> [Task description] Locate the line bearing "have k_onBeat := maskOf (V := 8) hw rfl" in the material below, then reproduce it and each following line up to and including the line bearing "apply setSeq_fp k_setSeq)".

─── Supplied entries

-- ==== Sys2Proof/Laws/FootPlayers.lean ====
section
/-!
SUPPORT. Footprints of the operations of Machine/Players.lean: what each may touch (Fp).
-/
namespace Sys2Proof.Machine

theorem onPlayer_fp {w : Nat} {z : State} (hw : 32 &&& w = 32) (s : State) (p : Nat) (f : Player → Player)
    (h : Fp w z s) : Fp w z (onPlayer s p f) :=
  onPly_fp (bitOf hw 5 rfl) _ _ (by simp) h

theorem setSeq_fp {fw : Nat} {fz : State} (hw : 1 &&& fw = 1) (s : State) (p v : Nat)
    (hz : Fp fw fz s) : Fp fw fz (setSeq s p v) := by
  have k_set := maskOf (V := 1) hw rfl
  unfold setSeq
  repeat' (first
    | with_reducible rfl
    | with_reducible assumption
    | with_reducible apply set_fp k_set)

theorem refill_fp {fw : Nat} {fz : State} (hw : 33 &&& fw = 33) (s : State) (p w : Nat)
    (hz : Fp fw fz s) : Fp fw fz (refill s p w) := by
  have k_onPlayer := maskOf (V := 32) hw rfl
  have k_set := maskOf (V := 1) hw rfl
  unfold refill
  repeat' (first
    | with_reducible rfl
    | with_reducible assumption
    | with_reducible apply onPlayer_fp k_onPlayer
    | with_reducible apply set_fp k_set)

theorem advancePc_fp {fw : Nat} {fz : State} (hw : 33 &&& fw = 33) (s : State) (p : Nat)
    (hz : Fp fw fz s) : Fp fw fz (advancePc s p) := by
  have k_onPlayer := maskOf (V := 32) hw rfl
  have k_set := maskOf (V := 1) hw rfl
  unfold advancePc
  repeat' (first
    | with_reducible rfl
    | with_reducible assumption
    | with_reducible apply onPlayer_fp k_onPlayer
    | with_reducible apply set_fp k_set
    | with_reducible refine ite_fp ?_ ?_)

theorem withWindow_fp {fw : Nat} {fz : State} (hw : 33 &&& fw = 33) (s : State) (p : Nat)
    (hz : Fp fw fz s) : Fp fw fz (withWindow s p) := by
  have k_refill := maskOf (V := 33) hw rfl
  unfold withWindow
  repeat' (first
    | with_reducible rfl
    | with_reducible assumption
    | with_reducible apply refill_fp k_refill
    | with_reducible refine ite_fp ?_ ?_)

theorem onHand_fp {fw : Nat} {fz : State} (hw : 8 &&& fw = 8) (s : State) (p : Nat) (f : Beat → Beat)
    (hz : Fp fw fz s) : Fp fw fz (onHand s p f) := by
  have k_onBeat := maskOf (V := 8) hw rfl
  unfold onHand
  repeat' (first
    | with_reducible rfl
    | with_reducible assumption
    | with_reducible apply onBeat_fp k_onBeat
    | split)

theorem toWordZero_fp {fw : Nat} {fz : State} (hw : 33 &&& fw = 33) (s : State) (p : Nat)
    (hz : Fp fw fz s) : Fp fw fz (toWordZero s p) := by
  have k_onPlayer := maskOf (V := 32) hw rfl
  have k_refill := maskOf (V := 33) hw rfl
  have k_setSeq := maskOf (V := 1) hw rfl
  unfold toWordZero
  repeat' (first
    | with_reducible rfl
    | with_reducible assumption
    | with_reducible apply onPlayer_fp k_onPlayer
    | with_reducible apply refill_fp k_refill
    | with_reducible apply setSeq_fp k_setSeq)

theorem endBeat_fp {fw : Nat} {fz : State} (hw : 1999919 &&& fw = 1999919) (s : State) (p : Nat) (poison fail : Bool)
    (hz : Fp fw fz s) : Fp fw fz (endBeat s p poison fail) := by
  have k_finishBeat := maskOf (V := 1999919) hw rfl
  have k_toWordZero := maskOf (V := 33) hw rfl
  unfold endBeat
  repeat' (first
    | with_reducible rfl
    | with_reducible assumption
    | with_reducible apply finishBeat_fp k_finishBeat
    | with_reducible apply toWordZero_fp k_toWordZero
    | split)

──────
─── Supplied entries

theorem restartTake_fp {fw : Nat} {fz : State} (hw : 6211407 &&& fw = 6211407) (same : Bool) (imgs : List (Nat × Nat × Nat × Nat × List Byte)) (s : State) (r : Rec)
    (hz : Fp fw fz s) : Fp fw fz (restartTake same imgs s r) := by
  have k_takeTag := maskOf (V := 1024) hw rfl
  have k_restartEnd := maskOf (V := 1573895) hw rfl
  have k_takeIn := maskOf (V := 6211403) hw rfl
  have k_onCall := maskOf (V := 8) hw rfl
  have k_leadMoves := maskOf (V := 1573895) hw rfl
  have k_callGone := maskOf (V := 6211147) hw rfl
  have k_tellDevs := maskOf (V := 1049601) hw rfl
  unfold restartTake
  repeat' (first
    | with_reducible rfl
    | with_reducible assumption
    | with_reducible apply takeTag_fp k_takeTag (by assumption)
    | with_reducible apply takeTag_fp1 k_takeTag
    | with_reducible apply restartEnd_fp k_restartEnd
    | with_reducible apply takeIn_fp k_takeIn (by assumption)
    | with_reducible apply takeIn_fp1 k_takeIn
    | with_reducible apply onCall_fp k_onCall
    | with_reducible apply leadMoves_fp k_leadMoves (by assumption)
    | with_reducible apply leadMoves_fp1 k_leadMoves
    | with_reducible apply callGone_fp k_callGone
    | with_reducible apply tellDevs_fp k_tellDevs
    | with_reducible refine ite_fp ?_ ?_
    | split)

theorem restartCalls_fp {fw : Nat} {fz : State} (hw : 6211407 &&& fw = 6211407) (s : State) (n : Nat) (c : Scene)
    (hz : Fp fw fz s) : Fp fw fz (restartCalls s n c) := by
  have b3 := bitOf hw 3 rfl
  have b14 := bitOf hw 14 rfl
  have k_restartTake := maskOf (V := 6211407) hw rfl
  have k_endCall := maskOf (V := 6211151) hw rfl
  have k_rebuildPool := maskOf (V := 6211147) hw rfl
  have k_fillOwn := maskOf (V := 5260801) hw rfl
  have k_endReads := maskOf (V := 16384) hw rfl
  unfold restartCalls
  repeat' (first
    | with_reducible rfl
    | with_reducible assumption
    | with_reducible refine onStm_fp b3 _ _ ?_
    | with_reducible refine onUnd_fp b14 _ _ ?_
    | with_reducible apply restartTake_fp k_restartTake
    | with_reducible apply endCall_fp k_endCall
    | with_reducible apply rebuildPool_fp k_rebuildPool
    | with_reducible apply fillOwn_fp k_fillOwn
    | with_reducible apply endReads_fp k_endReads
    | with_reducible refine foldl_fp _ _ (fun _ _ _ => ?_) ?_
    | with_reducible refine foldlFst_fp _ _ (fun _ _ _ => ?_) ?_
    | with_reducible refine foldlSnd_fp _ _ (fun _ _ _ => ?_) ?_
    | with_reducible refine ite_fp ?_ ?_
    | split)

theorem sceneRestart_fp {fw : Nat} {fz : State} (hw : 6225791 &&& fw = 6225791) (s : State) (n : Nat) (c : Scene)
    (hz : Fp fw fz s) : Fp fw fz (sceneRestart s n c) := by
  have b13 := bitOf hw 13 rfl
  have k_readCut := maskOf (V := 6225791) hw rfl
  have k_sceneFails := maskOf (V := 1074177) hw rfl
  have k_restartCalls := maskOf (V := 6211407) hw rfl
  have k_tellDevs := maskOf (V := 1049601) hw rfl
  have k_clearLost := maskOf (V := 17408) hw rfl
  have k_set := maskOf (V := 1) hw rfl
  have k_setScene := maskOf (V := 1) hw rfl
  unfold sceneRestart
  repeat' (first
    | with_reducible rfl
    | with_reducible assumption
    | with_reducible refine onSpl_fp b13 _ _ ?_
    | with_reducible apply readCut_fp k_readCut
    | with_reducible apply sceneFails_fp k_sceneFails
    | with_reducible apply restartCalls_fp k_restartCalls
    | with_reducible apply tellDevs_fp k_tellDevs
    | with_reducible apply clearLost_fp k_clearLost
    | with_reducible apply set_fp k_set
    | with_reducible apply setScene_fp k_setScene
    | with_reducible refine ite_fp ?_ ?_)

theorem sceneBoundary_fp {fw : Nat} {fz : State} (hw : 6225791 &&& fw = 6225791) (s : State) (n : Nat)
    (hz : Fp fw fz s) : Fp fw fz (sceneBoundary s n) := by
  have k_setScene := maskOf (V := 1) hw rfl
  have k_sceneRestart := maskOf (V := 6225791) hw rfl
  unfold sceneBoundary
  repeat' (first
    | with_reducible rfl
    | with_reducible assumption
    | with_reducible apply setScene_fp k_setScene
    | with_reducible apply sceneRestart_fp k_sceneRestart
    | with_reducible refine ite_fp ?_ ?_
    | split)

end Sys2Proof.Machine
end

──────

> [Solution to the exercise]
  have k_onBeat := maskOf (V := 8) hw rfl
  unfold onHand
  repeat' (first
    | with_reducible rfl
    | with_reducible assumption
    | with_reducible apply onBeat_fp k_onBeat
    | split)

theorem toWordZero_fp {fw : Nat} {fz : State} (hw : 33 &&& fw = 33) (s : State) (p : Nat)
    (hz : Fp fw fz s) : Fp fw fz (toWordZero s p) := by
  have k_onPlayer := maskOf (V := 32) hw rfl
  have k_refill := maskOf (V := 33) hw rfl
  have k_setSeq := maskOf (V := 1) hw rfl
  unfold toWordZero
  repeat' (first
    | with_reducible rfl
    | with_reducible assumption
    | with_reducible apply onPlayer_fp k_onPlayer
    | with_reducible apply refill_fp k_refill
    | with_reducible apply setSeq_fp k_setSeq)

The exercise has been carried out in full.